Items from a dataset
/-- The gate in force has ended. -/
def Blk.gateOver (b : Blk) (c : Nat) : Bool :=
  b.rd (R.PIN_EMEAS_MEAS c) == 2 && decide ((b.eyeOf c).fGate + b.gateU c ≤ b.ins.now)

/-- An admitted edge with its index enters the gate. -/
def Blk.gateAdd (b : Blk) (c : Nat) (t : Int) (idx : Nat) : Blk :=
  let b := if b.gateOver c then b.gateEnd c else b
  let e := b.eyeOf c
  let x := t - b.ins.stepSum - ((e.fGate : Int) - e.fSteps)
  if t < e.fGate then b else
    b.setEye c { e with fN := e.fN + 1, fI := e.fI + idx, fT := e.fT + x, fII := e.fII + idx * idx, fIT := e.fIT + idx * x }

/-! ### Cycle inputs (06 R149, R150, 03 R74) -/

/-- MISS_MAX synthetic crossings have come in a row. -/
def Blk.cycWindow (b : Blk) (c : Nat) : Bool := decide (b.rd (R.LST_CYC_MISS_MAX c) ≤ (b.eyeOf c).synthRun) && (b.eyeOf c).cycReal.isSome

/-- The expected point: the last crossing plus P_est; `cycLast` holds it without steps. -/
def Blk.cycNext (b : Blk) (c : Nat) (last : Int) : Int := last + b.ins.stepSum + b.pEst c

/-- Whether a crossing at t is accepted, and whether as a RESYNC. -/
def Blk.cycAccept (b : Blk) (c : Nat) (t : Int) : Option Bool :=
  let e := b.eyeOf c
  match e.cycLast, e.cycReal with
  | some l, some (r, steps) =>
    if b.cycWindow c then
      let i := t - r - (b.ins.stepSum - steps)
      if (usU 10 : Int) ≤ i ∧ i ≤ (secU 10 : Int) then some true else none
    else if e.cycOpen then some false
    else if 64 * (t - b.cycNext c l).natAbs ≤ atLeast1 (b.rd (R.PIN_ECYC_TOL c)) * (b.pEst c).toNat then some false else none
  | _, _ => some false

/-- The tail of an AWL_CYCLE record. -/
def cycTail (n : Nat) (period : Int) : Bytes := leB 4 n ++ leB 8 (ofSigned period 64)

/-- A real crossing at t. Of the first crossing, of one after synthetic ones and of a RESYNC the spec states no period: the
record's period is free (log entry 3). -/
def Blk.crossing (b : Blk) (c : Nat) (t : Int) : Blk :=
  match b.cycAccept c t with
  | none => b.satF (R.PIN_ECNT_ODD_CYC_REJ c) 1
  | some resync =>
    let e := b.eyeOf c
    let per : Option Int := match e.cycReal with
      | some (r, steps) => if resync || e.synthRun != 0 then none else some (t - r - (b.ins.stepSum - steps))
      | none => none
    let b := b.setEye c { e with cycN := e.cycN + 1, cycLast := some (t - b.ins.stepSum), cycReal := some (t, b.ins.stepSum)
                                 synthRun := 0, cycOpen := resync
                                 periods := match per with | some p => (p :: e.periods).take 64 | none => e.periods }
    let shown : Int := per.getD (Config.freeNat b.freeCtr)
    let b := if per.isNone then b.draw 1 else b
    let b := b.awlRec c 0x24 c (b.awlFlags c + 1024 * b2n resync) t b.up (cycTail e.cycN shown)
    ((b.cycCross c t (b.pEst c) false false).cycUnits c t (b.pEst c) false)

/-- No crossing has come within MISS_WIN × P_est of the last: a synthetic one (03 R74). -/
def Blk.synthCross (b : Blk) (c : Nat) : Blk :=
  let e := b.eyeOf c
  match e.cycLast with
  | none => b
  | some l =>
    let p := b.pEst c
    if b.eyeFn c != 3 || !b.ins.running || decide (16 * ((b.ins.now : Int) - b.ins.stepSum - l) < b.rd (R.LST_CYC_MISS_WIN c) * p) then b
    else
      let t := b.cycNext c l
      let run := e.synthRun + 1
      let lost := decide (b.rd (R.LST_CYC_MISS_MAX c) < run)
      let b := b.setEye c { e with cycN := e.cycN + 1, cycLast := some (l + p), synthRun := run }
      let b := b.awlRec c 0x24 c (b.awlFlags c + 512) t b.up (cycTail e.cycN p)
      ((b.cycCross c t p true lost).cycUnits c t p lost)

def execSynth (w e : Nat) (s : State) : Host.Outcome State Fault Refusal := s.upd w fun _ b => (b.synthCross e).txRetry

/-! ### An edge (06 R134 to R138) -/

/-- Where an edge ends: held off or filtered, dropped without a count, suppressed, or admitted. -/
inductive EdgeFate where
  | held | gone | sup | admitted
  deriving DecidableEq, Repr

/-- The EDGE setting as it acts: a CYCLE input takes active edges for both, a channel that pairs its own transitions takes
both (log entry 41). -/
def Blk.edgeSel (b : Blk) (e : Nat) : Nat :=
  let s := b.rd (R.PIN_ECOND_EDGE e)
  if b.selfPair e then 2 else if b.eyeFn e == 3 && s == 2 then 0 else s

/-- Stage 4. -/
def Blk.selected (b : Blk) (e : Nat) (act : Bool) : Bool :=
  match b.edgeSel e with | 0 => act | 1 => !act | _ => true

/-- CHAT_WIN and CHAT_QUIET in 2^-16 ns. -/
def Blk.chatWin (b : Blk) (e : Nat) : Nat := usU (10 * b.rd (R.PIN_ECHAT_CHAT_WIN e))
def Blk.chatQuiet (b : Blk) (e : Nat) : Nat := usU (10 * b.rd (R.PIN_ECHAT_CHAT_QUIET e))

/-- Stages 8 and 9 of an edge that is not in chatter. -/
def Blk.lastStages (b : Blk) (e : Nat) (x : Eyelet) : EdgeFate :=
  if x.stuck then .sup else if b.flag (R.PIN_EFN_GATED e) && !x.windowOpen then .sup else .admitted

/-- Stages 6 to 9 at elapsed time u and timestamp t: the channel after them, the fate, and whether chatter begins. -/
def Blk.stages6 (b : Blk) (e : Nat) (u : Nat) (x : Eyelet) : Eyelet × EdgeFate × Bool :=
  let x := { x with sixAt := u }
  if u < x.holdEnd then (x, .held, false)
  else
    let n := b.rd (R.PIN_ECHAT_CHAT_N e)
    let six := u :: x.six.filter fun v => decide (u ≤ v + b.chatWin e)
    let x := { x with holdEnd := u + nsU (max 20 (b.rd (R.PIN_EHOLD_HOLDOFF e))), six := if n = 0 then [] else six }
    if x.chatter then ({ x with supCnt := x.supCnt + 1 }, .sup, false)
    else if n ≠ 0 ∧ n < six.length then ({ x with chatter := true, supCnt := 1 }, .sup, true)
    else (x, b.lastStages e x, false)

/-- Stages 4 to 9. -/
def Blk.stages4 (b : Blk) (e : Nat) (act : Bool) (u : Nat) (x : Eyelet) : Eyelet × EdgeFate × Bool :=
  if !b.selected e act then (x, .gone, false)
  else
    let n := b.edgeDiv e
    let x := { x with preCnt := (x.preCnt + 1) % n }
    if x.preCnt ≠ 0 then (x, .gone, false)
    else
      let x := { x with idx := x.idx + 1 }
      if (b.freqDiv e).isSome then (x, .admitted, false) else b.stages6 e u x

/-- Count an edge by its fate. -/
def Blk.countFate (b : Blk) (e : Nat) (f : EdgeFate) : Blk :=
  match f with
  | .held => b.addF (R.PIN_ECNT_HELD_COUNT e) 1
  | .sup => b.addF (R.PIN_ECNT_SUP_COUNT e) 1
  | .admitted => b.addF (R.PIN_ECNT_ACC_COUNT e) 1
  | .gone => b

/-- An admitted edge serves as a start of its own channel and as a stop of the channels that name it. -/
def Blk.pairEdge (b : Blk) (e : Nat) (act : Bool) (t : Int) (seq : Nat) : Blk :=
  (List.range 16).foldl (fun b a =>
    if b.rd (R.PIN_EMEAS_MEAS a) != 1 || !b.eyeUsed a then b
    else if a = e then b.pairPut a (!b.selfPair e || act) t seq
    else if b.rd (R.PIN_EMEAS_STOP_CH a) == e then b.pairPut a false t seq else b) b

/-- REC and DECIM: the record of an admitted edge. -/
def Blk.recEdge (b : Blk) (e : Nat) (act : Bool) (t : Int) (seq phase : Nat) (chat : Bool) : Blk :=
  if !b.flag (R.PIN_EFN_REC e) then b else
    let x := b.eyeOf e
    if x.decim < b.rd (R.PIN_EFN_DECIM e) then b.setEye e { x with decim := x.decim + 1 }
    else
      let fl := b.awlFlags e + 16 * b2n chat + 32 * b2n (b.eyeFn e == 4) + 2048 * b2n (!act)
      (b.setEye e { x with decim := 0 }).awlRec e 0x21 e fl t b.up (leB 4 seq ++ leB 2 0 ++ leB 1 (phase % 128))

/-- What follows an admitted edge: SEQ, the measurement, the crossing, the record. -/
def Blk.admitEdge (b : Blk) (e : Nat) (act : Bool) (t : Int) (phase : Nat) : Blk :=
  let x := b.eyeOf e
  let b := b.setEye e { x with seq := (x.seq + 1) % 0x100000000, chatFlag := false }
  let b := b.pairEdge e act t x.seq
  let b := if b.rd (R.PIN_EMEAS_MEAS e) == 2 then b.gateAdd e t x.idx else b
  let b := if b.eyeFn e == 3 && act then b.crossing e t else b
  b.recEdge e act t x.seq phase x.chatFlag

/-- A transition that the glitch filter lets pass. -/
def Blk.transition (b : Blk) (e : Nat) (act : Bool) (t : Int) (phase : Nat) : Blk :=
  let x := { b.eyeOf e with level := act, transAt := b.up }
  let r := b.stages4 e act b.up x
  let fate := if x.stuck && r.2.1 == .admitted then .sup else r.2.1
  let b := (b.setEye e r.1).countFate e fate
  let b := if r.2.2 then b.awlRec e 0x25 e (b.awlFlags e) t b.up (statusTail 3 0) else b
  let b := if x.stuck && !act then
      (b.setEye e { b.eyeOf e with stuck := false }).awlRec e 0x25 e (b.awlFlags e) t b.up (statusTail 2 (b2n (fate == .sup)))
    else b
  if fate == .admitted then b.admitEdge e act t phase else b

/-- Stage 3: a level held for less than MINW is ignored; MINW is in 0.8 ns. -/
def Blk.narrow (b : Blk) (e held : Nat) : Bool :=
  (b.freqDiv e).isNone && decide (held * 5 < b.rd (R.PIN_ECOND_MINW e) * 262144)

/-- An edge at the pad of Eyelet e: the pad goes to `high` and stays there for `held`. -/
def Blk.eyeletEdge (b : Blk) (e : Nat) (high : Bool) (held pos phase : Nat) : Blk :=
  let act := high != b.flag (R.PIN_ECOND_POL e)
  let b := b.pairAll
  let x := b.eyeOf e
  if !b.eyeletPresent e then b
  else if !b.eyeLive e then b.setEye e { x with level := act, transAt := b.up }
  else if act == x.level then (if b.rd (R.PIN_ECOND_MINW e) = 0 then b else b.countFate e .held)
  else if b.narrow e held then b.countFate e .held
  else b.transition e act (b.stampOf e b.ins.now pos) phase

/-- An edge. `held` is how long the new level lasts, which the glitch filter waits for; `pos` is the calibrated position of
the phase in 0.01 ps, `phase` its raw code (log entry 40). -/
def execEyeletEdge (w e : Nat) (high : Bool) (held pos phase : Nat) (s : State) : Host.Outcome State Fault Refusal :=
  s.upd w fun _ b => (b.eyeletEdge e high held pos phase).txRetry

Prompt | When the line with "else if a = e" is reached in the data above, start copying there, and copy each line exactly until the line with "(phase % 128))" has been copied; copy nothing else.

Result of the exercise |
    else if a = e then b.pairPut a (!b.selfPair e || act) t seq
    else if b.rd (R.PIN_EMEAS_STOP_CH a) == e then b.pairPut a false t seq else b) b

/-- REC and DECIM: the record of an admitted edge. -/
def Blk.recEdge (b : Blk) (e : Nat) (act : Bool) (t : Int) (seq phase : Nat) (chat : Bool) : Blk :=
  if !b.flag (R.PIN_EFN_REC e) then b else
    let x := b.eyeOf e
    if x.decim < b.rd (R.PIN_EFN_DECIM e) then b.setEye e { x with decim := x.decim + 1 }
    else
      let fl := b.awlFlags e + 16 * b2n chat + 32 * b2n (b.eyeFn e == 4) + 2048 * b2n (!act)
      (b.setEye e { x with decim := 0 }).awlRec e 0x21 e fl t b.up (leB 4 seq ++ leB 2 0 ++ leB 1 (phase % 128))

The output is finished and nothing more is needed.